The Georgia Bulletin

Fri, Aug 29, 2008


What I Have Seen and Heard - Archbishop Gregory's Weekly Column

Print Issue: December 10, 1970

Cathedral's School Wins Accreditation

Christ the King School recently became the first elementary school of the archdiocese to become accredited by the Southern Association of Colleges and Schools.

Walter B. Matthews, chairman of the Committee on Accreditation of the Georgia Elementary Committee, received the school into the association, at its annual convention at the Marriott Hotel in Atlanta this month.

The Archdiocesan Synod held in 1966 decreed that all elementary schools of the archdiocese become accredited by the Southern Association by 1972.

Christ the King School, although previously accredited by the Georgia Accrediting Commission, is the first school to meet the Synod’s decree, and did so a full year ahead of schedule.

Christ the King School was opened in 1937, and is presently staffed by eight Grey Nuns of the Sacred Heart, and eight lay teachers.

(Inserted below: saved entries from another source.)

/-- Losing a record writes FLT_EVENT alone. -/
theorem State.reg_loseOne_ne (s : State) {off : Nat} (h : off ≠ Reg.FLT_EVENT) : s.loseOne.reg off = s.reg off := by
  unfold State.loseOne
  rw [State.reg_setEvent_ne _ _ h, State.reg_count]
  rfl

theorem State.bit_loseOne (s : State) (g : Fr) (hl : g.lo = g.hi) (h : s.bit g = true) : s.loseOne.bit g = true := by
  refine State.bit_setEvent_mono _ _ g rfl (by decide) hl ?_
  rw [State.bit_count]
  exact h

/-- Every way in which a record that finds the queue full is lost. -/
theorem State.loseRec_cases (s : State) : s.loseRec = s.loseOne ∨
    s.loseRec = s.loseOne.count (256 + 32 * summaryBit Reg.FLT_EVENT + Reg.FLT_EVENT.MOR_LOST.lo) 1 ∨
    s.loseRec = ((s.loseOne.noteFault Reg.FLT_EVENT.MOR_LOST).loseOne).count (256 + 32 * summaryBit Reg.FLT_EVENT + Reg.FLT_EVENT.MOR_LOST.lo) 1 := by
  unfold State.loseRec
  extract_lets a k
  by_cases h : (!a.evEn Reg.FLT_EVENT.MOR_LOST) = true
  · exact .inl (if_pos h)
  · by_cases h2 : a.recentFault Reg.FLT_EVENT.MOR_LOST = true
    · exact .inr (.inl ((if_neg h).trans (if_pos h2)))
    · exact .inr (.inr ((if_neg h).trans (if_neg h2)))

theorem State.reg_loseRec_ne (s : State) {off : Nat} (h : off ≠ Reg.FLT_EVENT) : s.loseRec.reg off = s.reg off := by
  rcases s.loseRec_cases with e | e | e <;> rw [e]
  · exact s.reg_loseOne_ne h
  · rw [State.reg_count, s.reg_loseOne_ne h]
  · rw [State.reg_count, State.reg_loseOne_ne _ h]
    exact s.reg_loseOne_ne h

theorem State.bit_loseRec (s : State) (g : Fr) (hl : g.lo = g.hi) (h : s.bit g = true) : s.loseRec.bit g = true := by
  rcases s.loseRec_cases with e | e | e <;> rw [e]
  · exact s.bit_loseOne g hl h
  · rw [State.bit_count]; exact s.bit_loseOne g hl h
  · rw [State.bit_count]; exact State.bit_loseOne _ g hl (s.bit_loseOne g hl h)

theorem State.reg_queueRec_ne (s : State) (kind sev src : Nat) (detail : List Byte) {off : Nat} (h : off ≠ Reg.FLT_EVENT) :
    (s.queueRec kind sev src detail).reg off = s.reg off := by
  unfold State.queueRec
  dsimp only
  split
  · rfl
  · exact s.reg_loseRec_ne h

theorem State.bit_queueRec (s : State) (kind sev src : Nat) (detail : List Byte) (g : Fr) (hl : g.lo = g.hi) (h : s.bit g = true) :
    (s.queueRec kind sev src detail).bit g = true := by
  unfold State.queueRec
  dsimp only
  split
  · exact h
  · exact s.bit_loseRec g hl h

theorem State.faultRec_split (s : State) (f : Fr) :
    s.faultRec f = s.count (256 + 32 * summaryBit f.off + f.lo) 1 ∨
    ∃ kind sev src d, s.faultRec f = (s.noteFault f).queueRec kind sev src d := by
  unfold State.faultRec State.faultQueue
  by_cases hr : s.recentFault f = true
  · exact .inl (if_pos hr)
  · exact .inr ⟨_, _, _, _, if_neg hr⟩
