-- ==== Sys2Proof/Laws/Nvm.lean ====
section
/-! SUPPORT. The NVM's frame: every operation outside the NVM's own leaves the NVM as it was. -/

namespace Sys2Proof.Machine

open Sys2Proof
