theorem State.flipArm_eq (s : State) (l : Nat) : s.flipArm l =
    if s.flipOk l then ((s.modLcy l fun y => { y with flip := some (s.flipFrame l) }).setFld (Reg.LCY_FLIP_CTL.ARM l) 1).accepted l 2
    else ((s.setFld (Reg.LCY_FLIP_CTL.ARM l) (b2n (s.lcy l).flip.isSome)).raise (Reg.LCY_EVENT.FLIP_REJECT l)).frameReject (s.ln l).txFn (s.flipFrame l) := by
  have hok : s.flipOk l = true ↔ ¬ (s.flipFrame l < (s.ln l).txFn + 64 ∨ s.flipFrame l % 64 ≠ 0 ∨ s.flipTo l = false ∨ (s.lcy l).flip.isSome = true) := by
    simp only [State.flipOk, Bool.and_eq_true, decide_eq_true_eq, beq_iff_eq, Option.isNone_iff_eq_none, not_or, Nat.not_lt, not_not,
      Bool.not_eq_false, Option.isSome_iff_ne_none, and_assoc]
  unfold State.flipArm
  rw [← State.flipFrame, ← State.flipTo]
  by_cases h : s.flipOk l = true
  · rw [if_neg (hok.1 h), if_pos h]
  · rw [if_pos (not_not.1 (mt hok.2 h)), if_neg h]

theorem State.effect_flipCtl (s : State) (l : Fin 2) (old : Word) (h : s.bit (Reg.LCY_FLIP_CTL.ARM l) = true) :
    s.effect (Reg.LCY_FLIP_CTL l) old = s.flipArm l := by
  rw [State.effect_line s l old (by decide) (by decide), State.lineEffect, if_neg (by decide), if_pos rfl, if_pos h]

section Arm

variable {s : State} {l : Fin 2} {v : Word} (h : s.live) (ht : s.takes (Reg.LCY_FLIP_CTL l) v.toNat)
  (ha : (s.stored (Reg.LCY_FLIP_CTL l) v.toNat).bit (Reg.LCY_FLIP_CTL.ARM l) = true)
include h ht ha

theorem flipArm_arms (hok : (s.stored (Reg.LCY_FLIP_CTL l) v.toNat).flipOk l = true) : Completes (.flipArm l v) s fun t =>
    (t.lcy l).flip = some ((s.stored (Reg.LCY_FLIP_CTL l) v.toNat).flipFrame l) ∧ t.bit (Reg.LCY_FLIP_CTL.ARM l) = true := by
  have e := (State.effect_flipCtl _ l (s.reg (Reg.LCY_FLIP_CTL l)) ha).trans ((State.flipArm_eq _ _).trans (if_pos hok))
  refine completes_write rfl h ht e fun t hs hb => ⟨?_, hb _ rfl (lcyRegs_beside l).2.2.2.2.2 ?_⟩
  · rw [State.lcy_of_rest hs.1, State.lcy_accepted, State.lcy_setFld, State.lcy_modLcy]
  · exact (State.bit_congr _ _ _ (State.reg_modLn _ _ _ _)).trans (State.bit_setFld _ _ rfl (by decide : 0 < 32))

theorem flipArm_rejects (hok : (s.stored (Reg.LCY_FLIP_CTL l) v.toNat).flipOk l = false) : Completes (.flipArm l v) s fun t =>
    (t.lcy l).flip = ((s.stored (Reg.LCY_FLIP_CTL l) v.toNat).lcy l).flip ∧ t.bit (Reg.LCY_EVENT.FLIP_REJECT l) = true := by
  have e := (State.effect_flipCtl _ l (s.reg (Reg.LCY_FLIP_CTL l)) ha).trans ((State.flipArm_eq _ _).trans (if_neg (Bool.eq_false_iff.1 hok)))
  refine completes_write rfl h ht e fun t hs hb => ⟨?_, hb _ rfl (lcyRegs_beside l).2.2.2.2.1 ?_⟩
  · rw [State.lcy_of_rest (hs.1.trans (State.rest_frameReject _ _ _)), State.lcy_raise, State.lcy_setFld]
  · exact State.bit_raiseIf_mono _ _ _ _ rfl (by decide) rfl (State.bit_raise _ _ rfl (by decide : 1 < 32))

end Arm

/-! ### Rotation (R142) -/

/-- Whether the active key's time is up, and whether a flip can then be armed. -/
def State.rotTime (s : State) (l : Nat) : Bool := s.bit (Reg.LCY_CTL.AUTO_ROT l) &&
  decide (max (s.lcy l).rotNext (s.fld (Reg.LCY_CTL.ROT_HOURS l) * hourTicks) ≤ (s.lcy l).inForce)
def State.rotCan (s : State) (l : Nat) : Bool :=
  s.keyValid (Reg.LCY_TX_KEY l) (1 - (s.lcy l).txPhase) && (s.lcy l).flip.isNone && (s.lcy l).rotNext == 0

/-- The flip that rotation arms, and the reminder that it leaves where it cannot. -/
def State.rotFlips (s : State) (l : Nat) : State :=
  ((s.modLcy l fun y => { y with flip := some (((s.ln l).txFn + 64 + 63) / 64 * 64), rotNext := (s.lcy l).inForce + hourTicks }).setFld
    (Reg.LCY_FLIP_CTL.ARM l) 1).accepted l 2
def State.rotReminds (s : State) (l : Nat) : State :=
  (s.modLcy l fun y => { y with rotNext := (s.lcy l).inForce + hourTicks }).raise (Reg.LCY_EVENT.ROT_DUE l)

theorem State.rotDue_eq (s : State) (l : Nat) : s.rotDue l = if s.rotTime l then (if s.rotCan l then s.rotFlips l else s.rotReminds l) else s := by
  have hd : s.rotTime l = true ↔ ¬ (s.bit (Reg.LCY_CTL.AUTO_ROT l) = false ∨
      (s.lcy l).inForce < max (s.lcy l).rotNext (s.fld (Reg.LCY_CTL.ROT_HOURS l) * hourTicks)) := by
    simp only [State.rotTime, Bool.and_eq_true, decide_eq_true_eq, not_or, Nat.not_lt, Bool.not_eq_false]
  have hc : s.rotCan l = true ↔ (s.lcy l).rotNext = 0 ∧ s.keyValid (Reg.LCY_TX_KEY l) (1 - (s.lcy l).txPhase) = true ∧ (s.lcy l).flip = none := by
    simp only [State.rotCan, Bool.and_eq_true, beq_iff_eq, Option.isNone_iff_eq_none]
    exact and_comm
  unfold State.rotDue
  dsimp only
  by_cases h : s.rotTime l = true
  · rw [if_neg (hd.1 h), if_pos h]
    exact if_congr hc.symm rfl rfl
  · rw [if_pos (not_not.1 (mt hd.2 h)), if_neg h]

section Rotation

variable {s : State} (l : Fin 2) (h : s.working)
include h

theorem rotDue_flips (hd : s.rotTime l = true) (hc : s.rotCan l = true) : Completes (.rotDue l) s fun t =>
    (t.lcy l).flip = some (((s.ln l).txFn + 64 + 63) / 64 * 64) ∧ (t.lcy l).rotNext = (s.lcy l).inForce + hourTicks ∧
      t.bit (Reg.LCY_FLIP_CTL.ARM l) = true := by
  have e : s.cleared.rotDue l = s.cleared.rotFlips l := (s.cleared.rotDue_eq l).trans ((if_pos hd).trans (if_pos hc))
  refine completes_tick rfl h e fun t hl _ hr => ?_
  have hx : t.lcy l = _ := State.lcy_congr (hl l)
  rw [hx, State.rotFlips, State.lcy_accepted, State.lcy_setFld, State.lcy_modLcy]
  refine ⟨rfl, rfl, (State.bit_congr _ _ _ ((hr _ (lcyRegs_beside l).2.1).trans (State.reg_modLn _ _ _ _))).trans ?_⟩
  exact State.bit_setFld _ _ rfl (by decide : 0 < 32)

theorem rotDue_reminds (hd : s.rotTime l = true) (hc : s.rotCan l = false) : Completes (.rotDue l) s fun t =>
    (t.lcy l).flip = (s.lcy l).flip ∧ (t.lcy l).txPhase = (s.lcy l).txPhase ∧ (t.lcy l).rotNext = (s.lcy l).inForce + hourTicks ∧
      t.bit (Reg.LCY_EVENT.ROT_DUE l) = true := by
  have e : s.cleared.rotDue l = s.cleared.rotReminds l := (s.cleared.rotDue_eq l).trans ((if_pos hd).trans (if_neg (Bool.eq_false_iff.1 hc)))
  refine completes_tick rfl h e fun t hl _ hr => ?_
  have hx : t.lcy l = _ := State.lcy_congr (hl l)
  rw [hx, State.rotReminds, State.lcy_raise, State.lcy_modLcy]
  exact ⟨rfl, rfl, rfl, (State.bit_congr _ _ _ (hr _ (lcyRegs_beside l).1)).trans (State.bit_raise _ _ rfl (by decide : 2 < 32))⟩

theorem rotDue_waits (hd : s.rotTime l = false) : Completes (.rotDue l) s fun t => s.sameBut t faultRegs :=
  completes_tick_idle rfl h ((s.cleared.rotDue_eq l).trans (if_neg (Bool.eq_false_iff.1 hd)))

end Rotation

/-- Settles O27: the limits by the marks they set, a flip by the checks of R140, a rotation by whether its time is up and it can flip. -/
theorem keyPhases : Obligations.KeyPhases := by
  unfold Obligations.KeyPhases
  intro s l
  refine ⟨fun h => ?_, fun v u h ht hu ha => ?_, fun h => ⟨rotDue_flips l h, rotDue_reminds l h, rotDue_waits l h⟩⟩
  · rw [State.lcy_modLcy]
    obtain ⟨t, he, hl, hq⟩ := keyAgeLimit_marks l h
    exact ⟨t, he, hl.symm, hq⟩
  · subst hu
    exact ⟨flipArm_arms h ht ha, flipArm_rejects h ht ha⟩

end Sys2Proof.Machine
end

section
/-! SUPPORT. The epoch search's ends; the cipher pipelines' rotation and test (R149, R150, R152, R153). -/

namespace Sys2Proof.Machine

open Sys2Proof

/-! ### The search's ends (R149, R150) -/

/-- The candidate that a search has come to. -/
def State.candidate (s : State) (l : Nat) (r : Search) : Nat := ((s.lcy l).rxEpoch + r.done) % 2 ^ 32

/-- The match that a search has come to is taken up. -/
def State.epochTaken (s : State) (l e : Nat) : State :=
  ((s.modLcy l fun y => { y with search := none, rxNext := some (e, s.tick + 1), fails := 0, lastFail := none }).publishReg (Reg.LCY_RX_EPOCH l) e).raise
    (Reg.LCY_EVENT.EPOCH_FOUND l)

/-- A search that has failed is given up. -/
def State.searchLost (s : State) (l : Nat) : State :=
  (s.modLcy l fun y => { y with search := none, lastFail := none }).raise (Reg.LCY_EVENT.EPOCH_NOT_FOUND l)

theorem State.epochFound_none (s : State) (l : Nat) (h : (s.lcy l).search = none) : s.epochFound l = s := by
  unfold State.epochFound
  rw [h]

theorem State.epochMissed_none (s : State) (l : Nat) (h : (s.lcy l).search = none) : s.epochMissed l = s := by
  unfold State.epochMissed
  rw [h]

theorem State.epochFound_some (s : State) (l : Nat) {r : Search} (h : (s.lcy l).search = some r) : s.epochFound l =
    if r.done = 0 ∨ s.epochHit r (s.candidate l r) = false then s else s.epochTaken l (s.candidate l r) := by
  unfold State.epochFound
  rw [h]
  rfl

theorem State.epochMissed_some (s : State) (l : Nat) {r : Search} (h : (s.lcy l).search = some r) : s.epochMissed l =
    if r.done < 2 ^ 32 - 1 ∨ s.epochHit r (s.candidate l r) = true then s else s.searchLost l := by
  unfold State.epochMissed
  rw [h]
  rfl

This year 445 students are enrolled in grades 1-8. St. Mary Margaret O’Hara, GNSH, is the principal.

The program of accreditation for elementary schools of the archdiocese was inaugurated in 1966 by the Archdiocesan Synod, upon the recommendation of the education sub-committees of the Sisters’ Congress and Lay Congress. It was initiated in 1968 by the Archdiocesan Board of Education, which said that all schools would become affiliated with the association in September of that year.

Affiliation is the first of 10 steps leading to accreditation. Other steps include a self-study by the faculty and parents, an evaluation by a visiting committee chosen by the association, and then a final recommendation by the group’s state committee.

Four more elementary schools are expected to be accredited next fall, and nine others by the end of the 1972 school year. Two schools apparently will be unable to meet the official date, but will continue to be affiliated with the association until they meet all of its requirements. All three of the high schools of the archdiocese have been accredited since they began.

According to Father Daniel J. O’Connor, secretary of education for the archdiocese, accreditation is worth the increased operating costs that it demands.

He commented: “Accreditation is necessary to insure the quality of education in our schools. Cutting class size, hiring more highly qualified teachers, increasing library and audio-visual budgets, paying higher salaries and offering our faculties and staff necessary fringe benefits are bound to increase costs. But accreditation gives our parents the assurance that we are meeting professional standards drawn up by an independent educational association. Even by becoming affiliated we saw a dramatic increase in the quality of our schools’ academic programs over the past three years. I don’t believe that our parents would except anything less today. I don’t think they should.”

Msgr. John Stapleton is rector of the Cathedral and Mrs. Wilson Mitcham is chairman of the Board of Education.